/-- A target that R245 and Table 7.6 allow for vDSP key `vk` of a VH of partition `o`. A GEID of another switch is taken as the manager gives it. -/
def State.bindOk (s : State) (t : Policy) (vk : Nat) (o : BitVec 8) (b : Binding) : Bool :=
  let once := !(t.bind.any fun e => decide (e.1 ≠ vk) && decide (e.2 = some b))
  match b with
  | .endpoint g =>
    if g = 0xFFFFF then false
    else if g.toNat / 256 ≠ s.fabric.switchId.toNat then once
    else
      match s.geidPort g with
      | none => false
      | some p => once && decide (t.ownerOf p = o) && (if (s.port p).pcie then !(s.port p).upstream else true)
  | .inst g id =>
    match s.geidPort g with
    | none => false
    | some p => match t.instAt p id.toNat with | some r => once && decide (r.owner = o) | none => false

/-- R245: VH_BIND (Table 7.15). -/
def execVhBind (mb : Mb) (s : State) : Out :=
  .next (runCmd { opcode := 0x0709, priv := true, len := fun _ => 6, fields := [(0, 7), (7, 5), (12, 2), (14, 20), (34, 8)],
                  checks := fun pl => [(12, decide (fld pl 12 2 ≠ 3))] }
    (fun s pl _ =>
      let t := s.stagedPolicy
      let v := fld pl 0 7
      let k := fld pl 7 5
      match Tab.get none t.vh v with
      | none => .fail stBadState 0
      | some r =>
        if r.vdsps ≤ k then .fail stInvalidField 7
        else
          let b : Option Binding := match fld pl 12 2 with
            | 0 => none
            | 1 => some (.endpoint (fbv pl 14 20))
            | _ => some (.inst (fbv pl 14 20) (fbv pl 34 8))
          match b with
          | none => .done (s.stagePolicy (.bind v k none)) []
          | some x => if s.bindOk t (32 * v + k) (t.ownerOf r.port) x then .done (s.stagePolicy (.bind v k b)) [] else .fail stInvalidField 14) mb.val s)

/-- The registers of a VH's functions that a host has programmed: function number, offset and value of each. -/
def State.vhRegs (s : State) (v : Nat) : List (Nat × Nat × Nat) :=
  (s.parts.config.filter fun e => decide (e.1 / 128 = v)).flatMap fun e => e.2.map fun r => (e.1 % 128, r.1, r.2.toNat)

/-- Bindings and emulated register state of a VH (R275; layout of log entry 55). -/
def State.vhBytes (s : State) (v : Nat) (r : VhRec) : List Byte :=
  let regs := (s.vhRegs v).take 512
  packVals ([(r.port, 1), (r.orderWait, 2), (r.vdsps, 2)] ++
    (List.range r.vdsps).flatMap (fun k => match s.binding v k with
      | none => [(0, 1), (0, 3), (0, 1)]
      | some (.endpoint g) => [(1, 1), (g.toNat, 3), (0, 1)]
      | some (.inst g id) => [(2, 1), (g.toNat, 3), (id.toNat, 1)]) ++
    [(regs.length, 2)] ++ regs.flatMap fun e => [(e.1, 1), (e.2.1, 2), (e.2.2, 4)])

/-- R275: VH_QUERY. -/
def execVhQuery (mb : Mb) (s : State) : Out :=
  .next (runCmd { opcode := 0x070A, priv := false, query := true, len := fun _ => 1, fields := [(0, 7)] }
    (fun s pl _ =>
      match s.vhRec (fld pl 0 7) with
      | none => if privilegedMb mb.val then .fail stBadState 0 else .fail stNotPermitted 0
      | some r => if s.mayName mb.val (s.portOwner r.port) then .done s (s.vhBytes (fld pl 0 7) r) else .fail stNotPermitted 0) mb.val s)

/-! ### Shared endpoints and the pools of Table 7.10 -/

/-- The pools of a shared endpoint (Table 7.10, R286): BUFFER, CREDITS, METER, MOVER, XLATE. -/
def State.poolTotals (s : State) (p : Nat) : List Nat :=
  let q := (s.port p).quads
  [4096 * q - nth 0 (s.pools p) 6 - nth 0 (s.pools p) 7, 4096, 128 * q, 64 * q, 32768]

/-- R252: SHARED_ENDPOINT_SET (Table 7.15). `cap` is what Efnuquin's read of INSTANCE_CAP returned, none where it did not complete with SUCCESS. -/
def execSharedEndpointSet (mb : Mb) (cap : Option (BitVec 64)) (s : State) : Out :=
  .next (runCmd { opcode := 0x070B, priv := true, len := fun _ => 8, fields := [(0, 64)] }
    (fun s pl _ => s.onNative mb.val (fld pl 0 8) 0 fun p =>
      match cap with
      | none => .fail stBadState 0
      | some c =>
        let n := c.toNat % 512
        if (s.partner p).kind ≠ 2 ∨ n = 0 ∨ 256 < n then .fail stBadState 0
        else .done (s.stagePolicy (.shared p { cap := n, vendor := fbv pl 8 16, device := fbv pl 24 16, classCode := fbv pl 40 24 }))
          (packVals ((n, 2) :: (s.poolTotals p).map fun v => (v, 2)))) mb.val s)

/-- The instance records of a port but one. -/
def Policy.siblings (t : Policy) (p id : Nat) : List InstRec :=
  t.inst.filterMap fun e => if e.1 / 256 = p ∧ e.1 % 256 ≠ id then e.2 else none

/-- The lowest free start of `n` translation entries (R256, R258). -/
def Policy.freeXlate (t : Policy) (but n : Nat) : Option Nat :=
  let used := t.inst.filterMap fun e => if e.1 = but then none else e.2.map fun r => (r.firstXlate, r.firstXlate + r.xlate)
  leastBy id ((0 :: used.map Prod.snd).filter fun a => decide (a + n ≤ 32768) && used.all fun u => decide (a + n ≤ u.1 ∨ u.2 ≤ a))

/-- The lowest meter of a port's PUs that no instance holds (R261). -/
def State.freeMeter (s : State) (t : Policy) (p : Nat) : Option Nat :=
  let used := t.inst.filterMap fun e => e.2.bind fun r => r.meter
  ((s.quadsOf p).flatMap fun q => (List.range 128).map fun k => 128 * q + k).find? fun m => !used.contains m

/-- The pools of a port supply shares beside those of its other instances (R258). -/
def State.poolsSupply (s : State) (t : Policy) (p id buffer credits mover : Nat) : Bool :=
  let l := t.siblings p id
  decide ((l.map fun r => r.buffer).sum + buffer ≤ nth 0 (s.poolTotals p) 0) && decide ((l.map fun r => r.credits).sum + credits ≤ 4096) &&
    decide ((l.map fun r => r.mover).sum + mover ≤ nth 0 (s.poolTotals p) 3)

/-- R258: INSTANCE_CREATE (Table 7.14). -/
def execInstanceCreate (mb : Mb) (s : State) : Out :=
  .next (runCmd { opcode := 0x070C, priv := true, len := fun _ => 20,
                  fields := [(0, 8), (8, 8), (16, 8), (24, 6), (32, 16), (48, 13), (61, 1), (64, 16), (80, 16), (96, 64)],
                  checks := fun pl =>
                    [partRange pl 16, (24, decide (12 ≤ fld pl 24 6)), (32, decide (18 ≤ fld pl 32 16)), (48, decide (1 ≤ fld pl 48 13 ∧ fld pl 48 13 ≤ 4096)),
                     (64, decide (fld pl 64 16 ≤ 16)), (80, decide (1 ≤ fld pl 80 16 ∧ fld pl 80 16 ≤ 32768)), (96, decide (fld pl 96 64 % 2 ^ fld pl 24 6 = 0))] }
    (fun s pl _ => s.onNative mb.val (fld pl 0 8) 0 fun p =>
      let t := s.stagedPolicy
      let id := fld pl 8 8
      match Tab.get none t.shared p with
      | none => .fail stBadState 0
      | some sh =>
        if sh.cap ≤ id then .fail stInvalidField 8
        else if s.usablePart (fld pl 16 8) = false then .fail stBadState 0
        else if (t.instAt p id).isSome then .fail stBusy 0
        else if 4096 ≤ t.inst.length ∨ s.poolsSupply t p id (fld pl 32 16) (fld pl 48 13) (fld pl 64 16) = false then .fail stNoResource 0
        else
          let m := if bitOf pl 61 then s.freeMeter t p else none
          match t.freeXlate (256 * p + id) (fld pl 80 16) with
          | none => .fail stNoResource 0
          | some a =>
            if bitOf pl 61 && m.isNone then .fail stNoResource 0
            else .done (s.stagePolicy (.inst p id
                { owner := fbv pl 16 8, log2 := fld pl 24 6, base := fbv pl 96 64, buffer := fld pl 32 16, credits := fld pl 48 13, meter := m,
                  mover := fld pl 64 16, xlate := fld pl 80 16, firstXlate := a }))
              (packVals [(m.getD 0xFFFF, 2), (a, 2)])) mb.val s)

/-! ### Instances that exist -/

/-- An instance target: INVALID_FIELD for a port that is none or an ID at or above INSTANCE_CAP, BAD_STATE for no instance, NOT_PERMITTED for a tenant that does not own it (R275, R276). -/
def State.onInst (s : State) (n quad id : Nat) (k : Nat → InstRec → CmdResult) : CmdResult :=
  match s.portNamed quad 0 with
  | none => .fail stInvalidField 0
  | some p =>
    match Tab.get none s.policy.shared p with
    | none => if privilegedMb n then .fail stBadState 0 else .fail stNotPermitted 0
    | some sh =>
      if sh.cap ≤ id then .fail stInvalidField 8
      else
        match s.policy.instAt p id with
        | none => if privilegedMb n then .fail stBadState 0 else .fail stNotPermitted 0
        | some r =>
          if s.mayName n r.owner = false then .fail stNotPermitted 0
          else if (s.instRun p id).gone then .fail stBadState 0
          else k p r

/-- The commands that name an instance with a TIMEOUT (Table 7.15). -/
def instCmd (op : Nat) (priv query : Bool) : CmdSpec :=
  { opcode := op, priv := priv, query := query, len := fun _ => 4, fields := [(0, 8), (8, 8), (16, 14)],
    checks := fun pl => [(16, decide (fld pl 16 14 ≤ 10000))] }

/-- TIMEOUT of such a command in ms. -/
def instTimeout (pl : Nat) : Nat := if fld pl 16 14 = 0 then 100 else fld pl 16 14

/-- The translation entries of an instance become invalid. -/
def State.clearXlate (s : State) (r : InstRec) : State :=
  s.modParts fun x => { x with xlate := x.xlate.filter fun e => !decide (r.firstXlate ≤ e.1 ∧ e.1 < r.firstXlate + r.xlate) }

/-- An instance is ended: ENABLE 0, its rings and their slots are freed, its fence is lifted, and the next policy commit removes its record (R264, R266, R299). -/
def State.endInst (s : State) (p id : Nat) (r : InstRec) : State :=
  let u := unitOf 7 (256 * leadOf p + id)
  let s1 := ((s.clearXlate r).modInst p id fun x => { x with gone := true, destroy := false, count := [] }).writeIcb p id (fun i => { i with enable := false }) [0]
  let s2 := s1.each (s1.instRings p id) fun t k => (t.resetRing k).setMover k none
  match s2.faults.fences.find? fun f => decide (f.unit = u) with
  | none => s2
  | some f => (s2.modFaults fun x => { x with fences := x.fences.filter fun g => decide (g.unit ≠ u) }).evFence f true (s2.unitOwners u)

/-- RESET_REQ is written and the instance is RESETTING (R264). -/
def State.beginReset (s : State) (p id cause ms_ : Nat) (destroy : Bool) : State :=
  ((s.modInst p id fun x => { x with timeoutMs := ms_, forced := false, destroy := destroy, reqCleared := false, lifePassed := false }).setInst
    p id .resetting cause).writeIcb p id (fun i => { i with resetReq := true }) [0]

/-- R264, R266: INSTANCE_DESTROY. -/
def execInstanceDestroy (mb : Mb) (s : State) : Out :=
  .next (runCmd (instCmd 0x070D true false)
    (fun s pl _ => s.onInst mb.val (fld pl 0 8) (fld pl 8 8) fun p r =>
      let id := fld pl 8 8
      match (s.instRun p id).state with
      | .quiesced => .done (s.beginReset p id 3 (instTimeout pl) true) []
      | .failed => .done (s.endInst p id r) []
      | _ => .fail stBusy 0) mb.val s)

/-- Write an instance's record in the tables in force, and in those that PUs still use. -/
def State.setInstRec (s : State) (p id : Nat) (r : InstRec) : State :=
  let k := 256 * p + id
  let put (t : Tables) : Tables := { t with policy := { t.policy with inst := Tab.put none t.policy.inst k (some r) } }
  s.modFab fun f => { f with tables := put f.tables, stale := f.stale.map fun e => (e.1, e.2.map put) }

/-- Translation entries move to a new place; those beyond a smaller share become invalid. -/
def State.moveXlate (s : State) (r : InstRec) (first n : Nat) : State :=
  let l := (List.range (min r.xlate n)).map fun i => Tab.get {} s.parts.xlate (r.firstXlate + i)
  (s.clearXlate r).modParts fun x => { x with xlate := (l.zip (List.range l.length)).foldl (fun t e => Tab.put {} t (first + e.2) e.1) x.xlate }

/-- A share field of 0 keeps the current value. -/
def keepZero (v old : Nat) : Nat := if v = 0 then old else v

TASK TO CARRY OUT: Only an exact copy is wanted here: the line containing "p id .resetting" and every later line, up to and including the last line of the listing.

EXERCISE ANSWER:
    p id .resetting cause).writeIcb p id (fun i => { i with resetReq := true }) [0]

/-- R264, R266: INSTANCE_DESTROY. -/
def execInstanceDestroy (mb : Mb) (s : State) : Out :=
  .next (runCmd (instCmd 0x070D true false)
    (fun s pl _ => s.onInst mb.val (fld pl 0 8) (fld pl 8 8) fun p r =>
      let id := fld pl 8 8
      match (s.instRun p id).state with
      | .quiesced => .done (s.beginReset p id 3 (instTimeout pl) true) []
      | .failed => .done (s.endInst p id r) []
      | _ => .fail stBusy 0) mb.val s)

/-- Write an instance's record in the tables in force, and in those that PUs still use. -/
def State.setInstRec (s : State) (p id : Nat) (r : InstRec) : State :=
  let k := 256 * p + id
  let put (t : Tables) : Tables := { t with policy := { t.policy with inst := Tab.put none t.policy.inst k (some r) } }
  s.modFab fun f => { f with tables := put f.tables, stale := f.stale.map fun e => (e.1, e.2.map put) }

/-- Translation entries move to a new place; those beyond a smaller share become invalid. -/
def State.moveXlate (s : State) (r : InstRec) (first n : Nat) : State :=
  let l := (List.range (min r.xlate n)).map fun i => Tab.get {} s.parts.xlate (r.firstXlate + i)
  (s.clearXlate r).modParts fun x => { x with xlate := (l.zip (List.range l.length)).foldl (fun t e => Tab.put {} t (first + e.2) e.1) x.xlate }

/-- A share field of 0 keeps the current value. -/
def keepZero (v old : Nat) : Nat := if v = 0 then old else v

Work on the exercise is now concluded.